Other vendors include long-time Festival participant, John the Greek serving fresh gyro sandwiches and American grill food from Jimmy's Old Town Tavern. Traditional carnival favorites like funnel cakes, freshly popped kettle corn and cotton candy will also be available.
PATRONS TO the Festival will also be given the opportunity to browse the collections of 100-plus personally-selected local artisans during the Arts and Crafts Show on the afternoon of June 2 and during the day on June 3 and June 4.
For the dog enthusiasts, a "K-9 2k" and "Doggie Expo" will take place on Saturday morning while a 5k and 10k race will begin at 7:30 a.m. on Sunday for those who prefer to run at a bit faster pace.

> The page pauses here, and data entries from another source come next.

/-! ### CAP over a step -/

/-- Whatever the end of a step, CAP is that of one growth that fits, or of none. -/
theorem step_cap {s t : State} (h : step s = .next t) : ∃ n, Reaches s n ∧ t.cap = growTo s.cap n := by
  cases stepEnd_of_step h with
  | terminal | waits => exact ⟨0, .inl rfl, congrArg State.cap (grow_zero s).symm⟩
  | faults r n _ _ hn => exact ⟨n, hn, rfl⟩
  | commits i _ _ _ hn => exact ⟨_, hn, commit_cap s i⟩

theorem applyEvent_cap (e : EnvEvent) (s : State) : (applyEvent e s).cap = s.cap := by
  cases e with
  | send v => rcases hostSend_cases v s with h | h <;> simp only [applyEvent, h, queueInput]
  | recv => rcases hostRecv_cases s with ⟨_, h⟩ | ⟨_, _, _, h⟩ | ⟨_, _, h⟩ <;> simp only [applyEvent, h]
  | accept b => rfl

/-- Settles O13: a step's growth is a doubling that MAX_CAPACITY allows, and the environment makes none. -/
theorem capacityOnlyGrows : Obligations.CapacityOnlyGrows := by
  refine ⟨fun s t hc h => ?_, applyEvent_cap⟩
  obtain ⟨n, hn, hcap⟩ := step_cap h
  rw [hcap]
  exact ⟨growTo_pow s.cap n, fun _ => hn.cap hc⟩

/-! ### A store and the fetch after it -/

/-- What a program reads depends on MEM and CAP alone (R34). -/
theorem read_congr {s t : State} (hmem : s.mem = t.mem) (hcap : s.cap = t.cap) (a : Nat) : s.read a = t.read a := by
  rw [State.read, State.read, hmem, hcap]

theorem addr_mem_addrs {s : State} {i : Instr} {j : Fin 3} {d : Operand} (hj : i.op.writeIndex = some j)
    (hd : i.writeOperand = some d) : s.addr j d ∈ addrs s i := by
  cases i <;> cases hj <;> cases hd <;> simp [addrs]

/-- Phases A and X of a storing instruction raise no fault when its operands pass and its value is in i64 (R105). -/
theorem firstOf_executeFaults_of_storedValue {s : State} {i : Instr} {v : Int} (hv : s.storedValue i = some v)
    (hrange : inI64 v = true)
    (hops : ∀ (k : Fin 3) (o : Operand), i.operands[k.val]? = some o → s.operandOk k o = true) :
    firstOf (executeFaults s i) = none := by
  cases i with
  | add a b d | mul a b d =>
    cases hv
    rw [executeFaults, operandFaults_three (hops 0 a rfl) (hops 1 b rfl) (hops 2 d rfl),
      overflowFault_eq_none.mpr hrange]
    rfl
  | lt a b d | eq a b d =>
    have h := operandFaults_three (l := []) (hops 0 a rfl) (hops 1 b rfl) (hops 2 d rfl)
    rwa [List.append_nil] at h
  | inp d => exact firstOf_operandFaults.mpr (hops 0 d rfl)
  | out | jt | jf | arb | hlt => cases hv

/-- An instruction that has a value to store does not wait at a port (R89). -/
theorem not_needs_of_storedValue {s : State} {i : Instr} {v : Int} (hc : firstOf (checks s i) = none)
    (hv : s.storedValue i = some v) : (needsInput i s || needsOutput i s) = false := by
  cases i with
  | inp d =>
    rw [needsInput_inp hc]
    cases hq : s.inQ with
    | nil => simp [State.storedValue, hq] at hv
    | cons x q => rfl
  | add | mul | lt | eq => rfl
  | out | jt | jf | arb | hlt => cases hv

theorem exec_of_storedValue {s : State} {i : Instr} {v : Int} (hw : i.wellFormed = true) (hf : s.fetchOk = true)
    (hops : ∀ (k : Fin 3) (o : Operand), i.operands[k.val]? = some o → s.operandOk k o = true)
    (hv : s.storedValue i = some v) (hrange : inI64 v = true) : exec i s = .next (commit s i) := by
  have hc := checks_none hw hf (firstOf_executeFaults_of_storedValue hv hrange hops)
  obtain ⟨-, -, he⟩ := exec_completes hc
  rw [he, not_needs_of_storedValue hc hv]
  rfl

/-- The whole memory after a store: the stored value at the write address, the old words elsewhere (R39, R77). -/
theorem commit_read_of_storedValue {s : State} {i : Instr} {j : Fin 3} {d : Operand} {v : Int}
    (hm : s.memOk = true) (hc : 1 ≤ s.cap) (hj : i.op.writeIndex = some j) (hd : i.writeOperand = some d)
    (hv : s.storedValue i = some v) (x : Nat) :
    (commit s i).read x = if x = s.addr j d then BitVec.ofInt 64 v else s.read x := by
  obtain ⟨-, hmem⟩ := commit_of_storedValue hj hd hv
  obtain ⟨hself, hother⟩ :=
    store_frame (v := BitVec.ofInt 64 v) hm hc (le_top_of_mem s (addr_mem_addrs hj hd))
  rw [read_congr hmem (commit_cap s i)]
  split
  · next hx => rw [hx, hself]
  · next hx => exact hother x hx

/-- Settles O60: the step commits its store, and the fetch at the new PC reads live memory. -/
theorem overwrittenInstructionIsFetched : Obligations.OverwrittenInstructionIsFetched := by
  intro i j d v s hm hc hw hf hops hj hd hv hrange
  obtain ⟨hpc, -⟩ := commit_of_storedValue hj hd hv
  have hread := commit_read_of_storedValue hm hc hj hd hv
  refine ⟨commit s i, exec_of_storedValue hw hf hops hv hrange, hpc, hread, fun hat => ?_, ?_⟩
  · have hword : (commit s i).instrWord = BitVec.ofInt 64 v := by
      rw [State.instrWord, hat]
      exact (hread _).trans (if_pos rfl)
    rw [hword, toInt_ofInt_of_inI64 hrange]
  · have hpos : 0 ≤ s.pc := of_decide_eq_true (Bool.and_eq_true_iff.mp hf).1
    have hnext : (commit s i).pc.toNat = s.pc.toNat + i.length := by rw [hpc, Int.toNat_add_nat hpos]
    rw [State.decodeAt, State.instrWord, hnext]

end Sys2Proof.Machine
end

section
/-! The statements about the decoder and the encoder: decode of encode, the words decode accepts, and what it reads of
an accepted word. -/

namespace Sys2Proof

/-! ### Lengths -/

/-- An instruction assembles to LEN[op] words (R63, R66). -/
theorem encode_length (i : Instr) : (encode i).length = i.length := by cases i <;> rfl

/-! ### The canonical word decodes to its instruction -/

/-- The header that decode reads from the canonical word of `i` (R64). -/
def Instr.header (i : Instr) : Header := ⟨i.op, i.modeAt 0, i.modeAt 1, i.modeAt 2⟩

theorem encode_head (i : Instr) : (encode i)[0]? = some (BitVec.ofNat 64 i.canonical) := rfl

theorem toInt_canonical (i : Instr) : (BitVec.ofNat 64 i.canonical : Word).toInt = i.canonical :=
  toInt_ofNat_of_le (canonical_range i).2

theorem decode_canonical {i : Instr} (hi : i.wellFormed = true) (p q r : Word) :
    decode (BitVec.ofNat 64 i.canonical) p q r = .ok (i.header.build p q r) := by
  have hd : decodeHeader (BitVec.ofNat 64 i.canonical) = .ok i.header :=
    decodeHeader_of_mod hi (by rw [toInt_canonical]; omega) (by rw [toInt_canonical, Int.toNat_natCast])
  rw [decode, hd]

/-- Settles O3: the canonical word gives back the header, and the header takes each raw parameter from its own slot;
a slot beyond the instruction's length is dropped. -/
theorem decodeOfEncodeIsIdentity : Obligations.DecodeOfEncodeIsIdentity := by
  intro i rest hi
  have hdecode : decodeList (encode i ++ rest) = .ok (i.header.build ((encode i ++ rest).getD 1 0)
      ((encode i ++ rest).getD 2 0) ((encode i ++ rest).getD 3 0)) := decode_canonical hi _ _ _
  rw [hdecode]
  cases i <;> rfl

The Herndon-Dulles Chamber of Commerce will be giving local businesses an outlet to promote their services and products to the tens of thousands expected to attend the event as part of the Business Expo, which will take place on June 3 and June 4 during the day.
"People really enjoy this event every year," Roeder said. "Seeing those people out and seeing how we [the Festival staff and volunteers] come together and make this happen, it makes it all worth it."
"I think most of us all find it really rewarding, the outcome," she added. "Seeing all the colors, the festivity and all the people in the community coming out and having a good time together is just great."